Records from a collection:
★ ★ ★ ★ ★
theorem execDicCommit_completes (fn : Nat) (len : Nat) (s : State) :
    Completes (byFn fn [.regs, .stage, .slv, .out, .free, .tbs, .trigs, .dic, .flt, .trunks, .node, .gload, .cls, .emem, .funcs]) s (execDicCommit fn len s) := by
  unfold execDicCommit State.dicExec
  repeat' first
    | with_reducible assumption
    | exact Allows.mono (by decide) (Allows.refl _)
    | with_reducible exact Keeps.refl _
    | with_reducible apply Completes.access
    | with_reducible apply Completes.next
    | with_reducible intro _
    | with_reducible apply State.dicCmdWrite_keeps

theorem execDicRestoreDefaults_completes (fn : Nat) (len : Nat) (s : State) :
    Completes (byFn fn [.regs, .stage, .slv, .out, .free, .tbs, .trigs, .dic, .flt, .trunks, .node, .gload, .cls, .emem, .funcs]) s (execDicRestoreDefaults fn len s) := by
  unfold execDicRestoreDefaults State.dicExec
  repeat' first
    | with_reducible assumption
    | exact Allows.mono (by decide) (Allows.refl _)
    | with_reducible exact Keeps.refl _
    | with_reducible apply Completes.access
    | with_reducible apply Completes.next
    | with_reducible intro _
    | with_reducible apply State.dicCmdWrite_keeps

theorem execDicDefine_completes (fn : Nat) (len : Nat) (s : State) :
    Completes (byFn fn [.regs, .stage, .slv, .out, .free, .tbs, .trigs, .dic, .flt, .trunks, .node, .gload, .cls, .emem, .funcs]) s (execDicDefine fn len s) := by
  unfold execDicDefine State.dicExec
  repeat' first
    | with_reducible assumption
    | exact Allows.mono (by decide) (Allows.refl _)
    | with_reducible exact Keeps.refl _
    | with_reducible apply Completes.access
    | with_reducible apply Completes.next
    | with_reducible intro _
    | with_reducible apply State.dicCmdWrite_keeps

theorem execDicUndefine_completes (fn : Nat) (len : Nat) (s : State) :
    Completes (byFn fn [.regs, .stage, .slv, .out, .free, .tbs, .trigs, .dic, .flt, .trunks, .node, .gload, .cls, .emem, .funcs]) s (execDicUndefine fn len s) := by
  unfold execDicUndefine State.dicExec
  repeat' first
    | with_reducible assumption
    | exact Allows.mono (by decide) (Allows.refl _)
    | with_reducible exact Keeps.refl _
    | with_reducible apply Completes.access
    | with_reducible apply Completes.next
    | with_reducible intro _
    | with_reducible apply State.dicCmdWrite_keeps

theorem execDicTake_completes (fn : Nat) (len : Nat) (s : State) :
    Completes (byFn fn [.regs, .stage, .slv, .out, .free, .tbs, .trigs, .dic, .flt, .trunks, .node, .gload, .cls, .emem, .funcs]) s (execDicTake fn len s) := by
  unfold execDicTake State.dicExec
  repeat' first
    | with_reducible assumption
    | exact Allows.mono (by decide) (Allows.refl _)
    | with_reducible exact Keeps.refl _
    | with_reducible apply Completes.access
    | with_reducible apply Completes.next
    | with_reducible intro _
    | with_reducible apply State.dicCmdWrite_keeps

theorem execDicUnknownOp_completes (fn : Nat) (op : Nat) (len : Nat) (s : State) :
    Completes (byFn fn [.regs, .stage, .slv, .out, .free, .tbs, .trigs, .dic, .flt, .trunks, .node, .gload, .cls, .emem, .funcs]) s (execDicUnknownOp fn op len s) := by
  unfold execDicUnknownOp State.dicExec
  repeat' first
    | with_reducible assumption
    | exact Allows.mono (by decide) (Allows.refl _)
    | with_reducible exact Keeps.refl _
    | with_reducible apply Completes.access
    | with_reducible apply Completes.next
    | with_reducible intro _
    | with_reducible apply State.dicCmdWrite_keeps

theorem execMailboxRequest_completes (s : State) :
    Completes [.regs, .stage, .slv, .out, .free, .tbs, .trigs, .dic, .flt, .trunks, .node, .gload, .cls, .emem, .funcs] s (execMailboxRequest s) := by
  unfold execMailboxRequest
  repeat' first
    | with_reducible assumption
    | exact Allows.mono (by decide) (Allows.refl _)
    | with_reducible exact Keeps.refl _
    | with_reducible apply Completes.next
    | with_reducible apply State.mbxPut_keeps
    | with_reducible apply State.mbxRun_keeps
    | with_reducible apply State.setDic_keeps
    | with_reducible apply Keeps.ite
    | with_reducible apply Completes.ite
    | refine Keeps.snd ?_ (by assumption)
    | refine Keeps.snd2 ?_ (by assumption)
    | split

theorem execMailboxFwdResponse_completes (s : State) :
    Completes [.regs, .stage, .slv, .out, .free, .tbs, .trigs, .dic, .flt, .trunks, .node, .gload, .cls, .emem, .funcs] s (execMailboxFwdResponse s) := by
  unfold execMailboxFwdResponse
  repeat' first
    | with_reducible assumption
    | exact Allows.mono (by decide) (Allows.refl _)
    | with_reducible exact Keeps.refl _
    | with_reducible apply Completes.next
    | with_reducible apply State.forwardEnd_keeps
    | with_reducible apply Keeps.ite
    | with_reducible apply Completes.ite
    | refine Keeps.snd ?_ (by assumption)
    | refine Keeps.snd2 ?_ (by assumption)
    | with_reducible apply hx
    | split

theorem execFwdTimeout_completes (s : State) :
    Completes [.regs, .stage, .slv, .out, .free, .tbs, .trigs, .dic, .flt, .trunks, .node, .gload, .cls, .emem, .funcs] s (execFwdTimeout s) := by
  unfold execFwdTimeout
  repeat' first
    | with_reducible assumption
    | exact Allows.mono (by decide) (Allows.refl _)
    | with_reducible exact Keeps.refl _
    | with_reducible apply Completes.next
    | with_reducible apply State.forwardEnd_keeps
    | refine Keeps.snd ?_ (by assumption)
    | refine Keeps.snd2 ?_ (by assumption)
    | split

theorem execStoreRestoreDone_completes (s : State) :
    Completes [.regs, .dic] s (execStoreRestoreDone s) := by
  unfold execStoreRestoreDone
  repeat' first
    | with_reducible assumption
    | exact Allows.mono (by decide) (Allows.refl _)
    | with_reducible exact Keeps.refl _
    | with_reducible apply Completes.next
    | with_reducible apply State.restoreStore_keeps
    | with_reducible apply Keeps.ite
    | with_reducible apply Completes.ite

theorem execSupplyCollapse_completes (step : Nat) (torn : Word) (written : Nat) (s : State) :
    Completes [.regs, .stage, .hold, .slv, .rst, .req, .halves, .settle, .tbs, .pps, .gens, .trigs, .frames, .nextFrame, .ports, .taken, .latches, .doms, .gasp, .dic, .flt, .trunks, .slots, .node, .pipes, .graph, .gload, .cls, .ems, .threads, .wheel, .emem, .splices, .funcs, .qps, .binds, .admin, .mem, .chks, .dmas] s (execSupplyCollapse step torn written s) := by
  unfold execSupplyCollapse
  repeat' first
    | with_reducible assumption
    | exact Allows.mono (by decide) (Allows.refl _)
    | with_reducible exact Keeps.refl _
    | with_reducible apply Completes.next
    | with_reducible apply State.collapseStore_keeps
    | with_reducible apply State.powerOn_keeps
★ ★ ★ ★ ★
[Problem details]
All of the data needs to be printed once more, exactly.

[Expected answer]
theorem execDicCommit_completes (fn : Nat) (len : Nat) (s : State) :
    Completes (byFn fn [.regs, .stage, .slv, .out, .free, .tbs, .trigs, .dic, .flt, .trunks, .node, .gload, .cls, .emem, .funcs]) s (execDicCommit fn len s) := by
  unfold execDicCommit State.dicExec
  repeat' first
    | with_reducible assumption
    | exact Allows.mono (by decide) (Allows.refl _)
    | with_reducible exact Keeps.refl _
    | with_reducible apply Completes.access
    | with_reducible apply Completes.next
    | with_reducible intro _
    | with_reducible apply State.dicCmdWrite_keeps

theorem execDicRestoreDefaults_completes (fn : Nat) (len : Nat) (s : State) :
    Completes (byFn fn [.regs, .stage, .slv, .out, .free, .tbs, .trigs, .dic, .flt, .trunks, .node, .gload, .cls, .emem, .funcs]) s (execDicRestoreDefaults fn len s) := by
  unfold execDicRestoreDefaults State.dicExec
  repeat' first
    | with_reducible assumption
    | exact Allows.mono (by decide) (Allows.refl _)
    | with_reducible exact Keeps.refl _
    | with_reducible apply Completes.access
    | with_reducible apply Completes.next
    | with_reducible intro _
    | with_reducible apply State.dicCmdWrite_keeps

theorem execDicDefine_completes (fn : Nat) (len : Nat) (s : State) :
    Completes (byFn fn [.regs, .stage, .slv, .out, .free, .tbs, .trigs, .dic, .flt, .trunks, .node, .gload, .cls, .emem, .funcs]) s (execDicDefine fn len s) := by
  unfold execDicDefine State.dicExec
  repeat' first
    | with_reducible assumption
    | exact Allows.mono (by decide) (Allows.refl _)
    | with_reducible exact Keeps.refl _
    | with_reducible apply Completes.access
    | with_reducible apply Completes.next
    | with_reducible intro _
    | with_reducible apply State.dicCmdWrite_keeps

theorem execDicUndefine_completes (fn : Nat) (len : Nat) (s : State) :
    Completes (byFn fn [.regs, .stage, .slv, .out, .free, .tbs, .trigs, .dic, .flt, .trunks, .node, .gload, .cls, .emem, .funcs]) s (execDicUndefine fn len s) := by
  unfold execDicUndefine State.dicExec
  repeat' first
    | with_reducible assumption
    | exact Allows.mono (by decide) (Allows.refl _)
    | with_reducible exact Keeps.refl _
    | with_reducible apply Completes.access
    | with_reducible apply Completes.next
    | with_reducible intro _
    | with_reducible apply State.dicCmdWrite_keeps

theorem execDicTake_completes (fn : Nat) (len : Nat) (s : State) :
    Completes (byFn fn [.regs, .stage, .slv, .out, .free, .tbs, .trigs, .dic, .flt, .trunks, .node, .gload, .cls, .emem, .funcs]) s (execDicTake fn len s) := by
  unfold execDicTake State.dicExec
  repeat' first
    | with_reducible assumption
    | exact Allows.mono (by decide) (Allows.refl _)
    | with_reducible exact Keeps.refl _
    | with_reducible apply Completes.access
    | with_reducible apply Completes.next
    | with_reducible intro _
    | with_reducible apply State.dicCmdWrite_keeps

theorem execDicUnknownOp_completes (fn : Nat) (op : Nat) (len : Nat) (s : State) :
    Completes (byFn fn [.regs, .stage, .slv, .out, .free, .tbs, .trigs, .dic, .flt, .trunks, .node, .gload, .cls, .emem, .funcs]) s (execDicUnknownOp fn op len s) := by
  unfold execDicUnknownOp State.dicExec
  repeat' first
    | with_reducible assumption
    | exact Allows.mono (by decide) (Allows.refl _)
    | with_reducible exact Keeps.refl _
    | with_reducible apply Completes.access
    | with_reducible apply Completes.next
    | with_reducible intro _
    | with_reducible apply State.dicCmdWrite_keeps

theorem execMailboxRequest_completes (s : State) :
    Completes [.regs, .stage, .slv, .out, .free, .tbs, .trigs, .dic, .flt, .trunks, .node, .gload, .cls, .emem, .funcs] s (execMailboxRequest s) := by
  unfold execMailboxRequest
  repeat' first
    | with_reducible assumption
    | exact Allows.mono (by decide) (Allows.refl _)
    | with_reducible exact Keeps.refl _
    | with_reducible apply Completes.next
    | with_reducible apply State.mbxPut_keeps
    | with_reducible apply State.mbxRun_keeps
    | with_reducible apply State.setDic_keeps
    | with_reducible apply Keeps.ite
    | with_reducible apply Completes.ite
    | refine Keeps.snd ?_ (by assumption)
    | refine Keeps.snd2 ?_ (by assumption)
    | split

theorem execMailboxFwdResponse_completes (s : State) :
    Completes [.regs, .stage, .slv, .out, .free, .tbs, .trigs, .dic, .flt, .trunks, .node, .gload, .cls, .emem, .funcs] s (execMailboxFwdResponse s) := by
  unfold execMailboxFwdResponse
  repeat' first
    | with_reducible assumption
    | exact Allows.mono (by decide) (Allows.refl _)
    | with_reducible exact Keeps.refl _
    | with_reducible apply Completes.next
    | with_reducible apply State.forwardEnd_keeps
    | with_reducible apply Keeps.ite
    | with_reducible apply Completes.ite
    | refine Keeps.snd ?_ (by assumption)
    | refine Keeps.snd2 ?_ (by assumption)
    | with_reducible apply hx
    | split

theorem execFwdTimeout_completes (s : State) :
    Completes [.regs, .stage, .slv, .out, .free, .tbs, .trigs, .dic, .flt, .trunks, .node, .gload, .cls, .emem, .funcs] s (execFwdTimeout s) := by
  unfold execFwdTimeout
  repeat' first
    | with_reducible assumption
    | exact Allows.mono (by decide) (Allows.refl _)
    | with_reducible exact Keeps.refl _
    | with_reducible apply Completes.next
    | with_reducible apply State.forwardEnd_keeps
    | refine Keeps.snd ?_ (by assumption)
    | refine Keeps.snd2 ?_ (by assumption)
    | split

theorem execStoreRestoreDone_completes (s : State) :
    Completes [.regs, .dic] s (execStoreRestoreDone s) := by
  unfold execStoreRestoreDone
  repeat' first
    | with_reducible assumption
    | exact Allows.mono (by decide) (Allows.refl _)
    | with_reducible exact Keeps.refl _
    | with_reducible apply Completes.next
    | with_reducible apply State.restoreStore_keeps
    | with_reducible apply Keeps.ite
    | with_reducible apply Completes.ite

theorem execSupplyCollapse_completes (step : Nat) (torn : Word) (written : Nat) (s : State) :
    Completes [.regs, .stage, .hold, .slv, .rst, .req, .halves, .settle, .tbs, .pps, .gens, .trigs, .frames, .nextFrame, .ports, .taken, .latches, .doms, .gasp, .dic, .flt, .trunks, .slots, .node, .pipes, .graph, .gload, .cls, .ems, .threads, .wheel, .emem, .splices, .funcs, .qps, .binds, .admin, .mem, .chks, .dmas] s (execSupplyCollapse step torn written s) := by
  unfold execSupplyCollapse
  repeat' first
    | with_reducible assumption
    | exact Allows.mono (by decide) (Allows.refl _)
    | with_reducible exact Keeps.refl _
    | with_reducible apply Completes.next
    | with_reducible apply State.collapseStore_keeps
    | with_reducible apply State.powerOn_keeps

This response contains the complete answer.